The CDC said there has been a "steady decline" in patients hospitalized with vaping-related lung injuries since the outbreak peaked on September 15. The CDC reported no new patients in the first week of December and said that only 30 percent of patients remained in the hospital by Dec. 3.

Health experts have been hampered in their response to this lung injury outbreak, which is being called EVALI (E-cigarette or vaping associated lung injury), because the vast majority of vaping products in the U.S. are entirely unregulated.

There are two types of common vaping devices: e-cigarette, or nicotine vapes, and THC, or cannabis vapes. The federal government does not provide any regulation for either category. Cannabis vaporizers are regulated in states where pot is legal, but there is a multi-million-dollar black market for cannabis vapes in states without legal weed.

The CDC reported on Friday that “most EVALI patients reported use of THC-containing products, in particular use of counterfeit branded products such as Dank Vapes.” The CDC said that black market vape cartridges labeled as “Dank Vapes” were used by 56 percent of hospitalized EVALI patients nationwide.

The CDC has also found that one common black market vape additive, Vitamin E Acetate, is associated with the majority of the injuries. The CDC tested lung samples from 29 injured patients and found vitamin E in all of them.

“Although it appears that vitamin E acetate is associated with EVALI, many substances and product sources are being investigated, and there might be more than one cause,” the CDC said on Friday.

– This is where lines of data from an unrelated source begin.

-- ==== Sys2Proof/Machine/EngineEvents.lean ====
section
/-!
DEFINITION. Engine operations at work: range locks and the start (10 R279–R281), what copies and multiplications do
(18 R447–R453, R465, R466), binning (06 R155–R159), dicing (R160, R170–R173), resolve (07 R189–R193, 06 R176) and queue
launches (19 R486, R487), up to their single points (10 R282).
-/

namespace Sys2Proof.Machine

/-! ### What an operation works with -/

/-- A range of an operation: in the team's scratchpad or by virtual address. -/
structure OpRange where
  scratch : Bool
  a : Nat
  n : Nat
  write : Bool
  deriving DecidableEq, Repr

/-- The whole lines of a range (R451). -/
def OpRange.lines (r : OpRange) : OpRange := { r with a := r.a / 128 * 128, n := r.a % 128 + r.n + (128 - (r.a + r.n) % 128) % 128 }

/-- Blocks of a multiplication. -/
def MmaArgs.blocks (x : MmaArgs) : Nat := (x.k + fmtBlock x.afmt - 1) / fmtBlock x.afmt

/-- The ranges that a copy or a multiplication locks (R451, R465). -/
def EngineOp.ranges (o : EngineOp) : List OpRange :=
  let rng (scratch : Bool) (a n : Nat) (write : Bool) : OpRange := { scratch := scratch, a := a, n := n, write := write }
  match o.kind with
  | .copy | .copyt =>
    let x := copyArgs (decide (o.kind = .copyt)) o.operands
    [rng x.ssp x.src (copySpan x x.spitch) false,
     rng x.dsp x.dst (copySpan x x.dpitch) true].filter (fun r => r.n ≠ 0)
  | .mma | .mloop =>
    let x := mmaArgs o.operands
    let e := (fmtElem x.afmt).getD 1
    ([rng x.asp x.aaddr (operandSpan x.alay x.lda e x.m x.k) false,
      rng x.bsp x.baddr (operandSpan x.blay x.ldb e x.n x.k) false] ++
     (if fmtScaled x.afmt then [rng false x.sa ((x.m - 1) * x.spa + x.blocks) false] else []) ++
     (if fmtScaled x.bfmt then [rng false x.sb ((x.n - 1) * x.spb + x.blocks) false] else [])).map
      OpRange.lines
  | _ => []

/-! ### Range locks (R279–R281) -/

/-- The home table of a piece of memory: its die, or the hub for host memory (R235, R279). -/
def State.pieceHome (s : State) (vf dev die va canon : Nat) : Nat :=
  match s.findLeaf none (some die) vf dev va with
  | .leaf e _ _ => homeDie canon (bits e 8 4)
  | _ => homeDie canon 16

/-- Pages of a range of bytes: the address and the length within each. -/
def rangePages (va n : Nat) : List (Nat × Nat) :=
  (List.range ((va % 4096 + n + 4095) / 4096)).map (fun i =>
    let a := if i = 0 then va else (va / 4096 + i) * 4096
    (a, min (va + n) (a / 4096 * 4096 + 4096) - a))

/-- The locks of a range on the lines of it that are mapped, and the replayable faults of the others (R245, R279). -/
def State.locksFor (s : State) (o : EngineOp) (i : Nat) (r : OpRange) : List RangeLock × List (Parked × Nat × Bool) :=
  if r.scratch then
    ([{ op := o.id, space := .scratch o.team, lo := r.a, hi := r.a + r.n, write := r.write, range := i, home := 5 }], [])
  else
    let vf := s.opVf o
    let dev := s.opDev o
    (rangePages r.a r.n).foldl (fun acc p =>
      match s.opRange o.core vf dev r.write p.1 p.2 with
      | .fault => acc
      | .park k va => (acc.1, acc.2 ++ [(k, va, r.write)])
      | .ok ps =>
        (acc.1 ++ ps.map (fun c => ({ op := o.id, space := .mem, lo := c.1, hi := c.1 + c.2.1, write := r.write, range := i,
                                      home := s.pieceHome vf dev (o.core / 64) p.1 c.1 } : RangeLock)), acc.2)) ([], [])

/-- The locks of some ranges, by number, and their replayable faults. -/
def State.rangeLocks (s : State) (o : EngineOp) (rs : List (OpRange × Nat)) : List RangeLock × List (Parked × Nat × Bool) :=
  rs.foldl (fun acc r =>
    let (ls, ps) := s.locksFor o r.2 r.1
    (acc.1 ++ ls, acc.2 ++ ps)) ([], [])

/-- The locks of every range of an operation. -/
def State.allLocks (s : State) (o : EngineOp) : List RangeLock × List (Parked × Nat × Bool) := s.rangeLocks o o.ranges.zipIdx

/-- Two ranges may not be held at once by two operations (R281). -/
def RangeLock.clash (a b : RangeLock) : Bool :=
  decide (a.op ≠ b.op ∧ a.space = b.space ∧ a.lo < b.hi ∧ b.lo < a.hi) && (a.write || b.write)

Kristen Maki, a spokesperson for the Washington Department of Health (DOH), said the state has seen 21 cases of EVALI since the summer with no new confirmed cases since mid-November, although she said the DOH is still investing new suspected cases.

Unlike the national trend, most of Washington’s cases involved at least some e-cigarette use. Only three of Washington’s confirmed cases vaped exclusively THC, while nine vaped only nicotine. Six vaped both. One case vaped something else entirely and two cases vaped unknown substances.

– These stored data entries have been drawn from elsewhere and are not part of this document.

/-- PREEMPT (R300, R301): one group of a stopping team stops, or, when all have, its operations do. -/
def execPreempt (team : Nat) : State → Host.Outcome State Fault Refusal :=
  event (fun s =>
    match s.team? team with
    | none => none
    | some t =>
      let held := s.poolsHeld team
      if (t.state = .saved || t.state = .saving) && t.discard then
        some (if held = [] then s.discardTeam t else s.noteHeld (held.map lineOf))
      else if t.state ≠ .stopping then none
      else
        let gs := s.teamGroups team
        match gs.find? (fun g => !g.hasStopped && s.mayStop t g) with
        | some g => some (s.stopGroup g)
        | none =>
          if !gs.all Group.hasStopped || (s.teamOps team).any (s.mustComplete t) then none
          else if held ≠ [] then some (s.noteHeld (held.map lineOf))
          else if t.discard then some (s.discardTeam t)
          else some (((s.teamOps team).foldl State.stopOp s).modTeam team (fun t => { t with state := .saving })))

/-! ### The save (R304–R307) -/

/-- A group of a team by its number; one that has ended is written with empty masks. -/
def savedGroup (t : Team) (gs : List Group) (n : Nat) : Group :=
  match gs.find? (fun g => g.num = n) with
  | some g => g
  | none => let g := Group.start 0 t.id n t.core 0 t.kernel; { g with slotA := { g.slotA with mask := 0 } }

/-- Bytes that nothing has defined (R204; log entry 3). -/
def State.freeBytes (s : State) (place n : Nat) : List Byte :=
  (List.range n).map (fun i => BitVec.ofNat 8 (Config.freeWord (s.draw + place + i)).toNat)

/-- The ray of a lane that the lane's part of the ray-stack area belongs to: that of the oldest trace (R200; log entry 53). -/
def Group.rayAt (g : Group) (lane : Nat) : Option (Nat × LaneRay) :=
  g.producers.findSome? (fun p => (p.rays.find? (fun x => x.lane = lane)).map (fun x => (p.id, x)))

/-- The ray-stack area of a group at its save (R204). -/
def State.rayArea (s : State) (g : Group) (stack : Nat) : List Byte :=
  (List.range g.width).flatMap (fun l =>
    match (if stack < 6 then none else g.rayAt l) with
    | some (_, x) => (x.image stack).flatMap (toLe 8)
    | none => s.freeBytes (8 * stack * (g.width * g.num + l)) (8 * stack))

/-- The rays of a group read back from its part of the area (R204, R308): a ray that is parked stays so until RESUME. -/
def Group.withRays (g : Group) (stack : Nat) (area : List Byte) : Group :=
  let entries (l : Nat) : List Nat := (List.range stack).map (fun i => leNat ((area.drop (8 * (stack * l + i))).take 8))
  { g with producers := g.producers.map (fun p =>
      { p with rays := p.rays.map (fun x =>
          if (g.rayAt x.lane).any (fun r => r.1 = p.id) then { x.ofImage stack (entries x.lane) with parkedOn := x.parkedOn } else x) }) }

/-- Bytes padded to a number. -/
def padTo (n : Nat) (bs : List Byte) : List Byte := bs ++ List.replicate (n - bs.length) 0

/-- A team record (R305). -/
def State.teamRecord (s : State) (t : Team) (gs : List Group) : List Byte :=
  let k := t.kernel
  let lay := k.layout
  let groups := (List.range k.groups).map (savedGroup t gs)
  let ops := s.teamOps t.id
  t.header ops.length (lay.engines + 128 * ops.length) ++ groups.flatMap Group.record ++
    Memory.getBytes t.scratch 0 (128 * k.scratch) ++ padTo (lay.rays - lay.stackAt) (groups.flatMap Group.stackImage) ++
    padTo (lay.acc - lay.rays) (groups.flatMap (fun g => s.rayArea g k.stack)) ++ t.accImage ++ ops.flatMap EngineOp.record

/-- TEAM_SAVE_DONE (R300, R304, R305), in the order of the decisions in a partition: the record stands in its slot and the resources of the team are free; a swapped out
team waits again when its condition has fired, or when its own operations are to go on first (R139). -/
def execTeamSaveDone (team : Nat) : State → Host.Outcome State Fault Refusal :=
  event (fun s =>
    match s.team? team with
    | none => none
    | some t =>
      if t.state ≠ .saving || t.discard || s.saveBefore t then none
      else
        let gs := s.teamGroups team
        let vf := s.vfOf t
        let bytes := s.teamRecord t gs
        let a := s.slotAddr vf (t.slot.getD 0)
        let lines := (List.range (bytes.length / 128)).map (lineOf a + ·)
        if s.heldOff lines true then some (s.noteHeld lines)
        else
          let awaits (g : Group) : Bool := (s.teamOps team).any (fun o => decide (o.group = g.num) && s.rowAwaited o)
          let fired := !gs.all (fun g => awaits g || { g with block := .none : Group }.idle) ||
            (s.teamOps team).any (fun o => !s.rowAwaited o)
          let s1 : State :=
            { s.cleanLines lines with
              mem := Memory.setBytes s.mem a bytes
              draw := s.draw + bytes.length
              groups := s.groups.filter (fun g => g.team ≠ team) }
          some ((((s1.wrote none lines).postLines vf false (corePlace t.core) true lines).modTeam team (fun t =>
            { t with state := .saved, savedGroups := gs, rejoin := t.rejoin || fired,
                     waitSince := if t.rejoin || fired then some s.cycle else none })).countSaved vf true))

/-! ### The restore (R308, R523) -/

/-- Fields of the team header and of a group record that a restore reads are in range (R523). -/
def headerFits (h : Nat) (k : Kernel) : Bool :=
  decide (bits h 0 7 = 0 ∧ bits h 13 19 = 0 ∧ bits h 80 56 = 0 ∧ bits h 256 768 = 0) &&
    (List.range 8).all (fun b => decide (bits h (136 + 7 * b) 6 ≤ k.groups))

/-- The parts of a record of a group: its record and its divergence stack. -/
def groupParts (k : Kernel) (bs : List Byte) (n : Nat) : List Byte × List Byte :=
  let lay := k.layout
  ((bs.drop (lay.groups + n * lay.groupBytes)).take lay.groupBytes,
   (bs.drop (lay.stackAt + n * (32 * k.divstack))).take (32 * k.divstack))

/-- A group's parts of the record let it be restored (R523). -/
def partsFit (t : Team) (bs : List Byte) (g : Group) : Bool :=
  let (r, st) := groupParts t.kernel bs g.num
  let depth := bits (leNat (r.take 64)) 372 6
  g.recordFits r && (List.range depth).all (fun i => stackEntryFits g.width ((st.drop (32 * i)).take 32))

/-- Waits of a restored slot: a barrier only while its bit is pending, a seal while it has not taken effect (R308). -/
def State.restoredSlot (s : State) (pend : List Bool) (old x : Slot) : Slot :=
  match x.wait, old.wait with
  | .barrier b, _ => if pend.getD b false then x else { x with wait := .none }
  | _, .seal vf dev h => if ((s.frame? vf dev h).bind (·.sealing)).isSome then { x with wait := .seal vf dev h } else x
  | _, _ => x

/-- A group restored onto a core and a carousel (R308). -/
def State.restoredGroup (s : State) (t : Team) (bs : List Byte) (poisoned : Bool) (core carousel : Nat) (g : Group) : Group :=
  let (r, st) := groupParts t.kernel bs g.num
  let k := t.kernel
  let x := (g.ofRecord r (stackFrom st (bits (leNat (r.take 64)) 372 6))).withRays k.stack
    ((bs.drop (k.layout.rays + 8 * k.stack * k.width * g.num)).take (8 * k.stack * k.width))
  { x with
    core := groupCore core t.kernel g.num, carousel := carousel, runCycles := 0, onTurn := false, yields := false
    slotA := s.restoredSlot x.barPend g.slotA x.slotA
    slotB := s.restoredSlot x.barPend g.slotB x.slotB
    regs := if poisoned then x.regs.map (fun r => { r with poison := true }) else x.regs
    block := if g.parkedOn = [] then .none else .fault }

This vape outbreak has sent shockwaves through Washington’s legal pot vape market, which is tightly regulated by the state and has grown increasingly large in recent years. Pot vape cartridges grew from 12 percent of the legal market in January of 2019 to 19 percent in June of 2019, according to Seattle analytics firm Headset. But the vape market dropped to 16 percent of the legal week market by September, after the health crisis hit.

Customers are clearly worried about whether Washington’s legal weed vapes are safe, but there has yet to be a confirmed case caused by one of Washington’s regulated pot vape cartridges. Maki said five of the state’s EVALI patients said they had purchased at least some of their pot vape cartridges from legal sources, but she said the patients were only able to give “vague” descriptions of the products, like “THC concentrates” or “such and such” crop.”

Maki said DOH has sent seven different confiscated vape cartridges to the FDA and CDC, but she was not aware if those products were legally purchased.

The Liquor and Cannabis Board, which regulates cannabis in Washington, required all legal vape manufacturers to submit entire product lists to the state by Dec. 1 of this month. An LCB spokesperson confirmed to The Stranger that Vitamin E Acetate was not included in any product descriptions.

A police officer in Puyallup made headlines in September, at the peak of the EVALI crisis, when he sued five of Washington’s legal pot companies and accused them of giving him EVALI. The cop did not provide any evidence that those cartridges specifically caused him harm, other than saying he fell ill with EVALI and those were the products he had used. Mark Lindquist, the cop’s attorney, said they have yet to get test results back from the cartridges.

“Results not back yet for cartridges,” Lindquist said in an e-mail. “Given recent news, we will be asking specifically about Vitamin E Acetate.”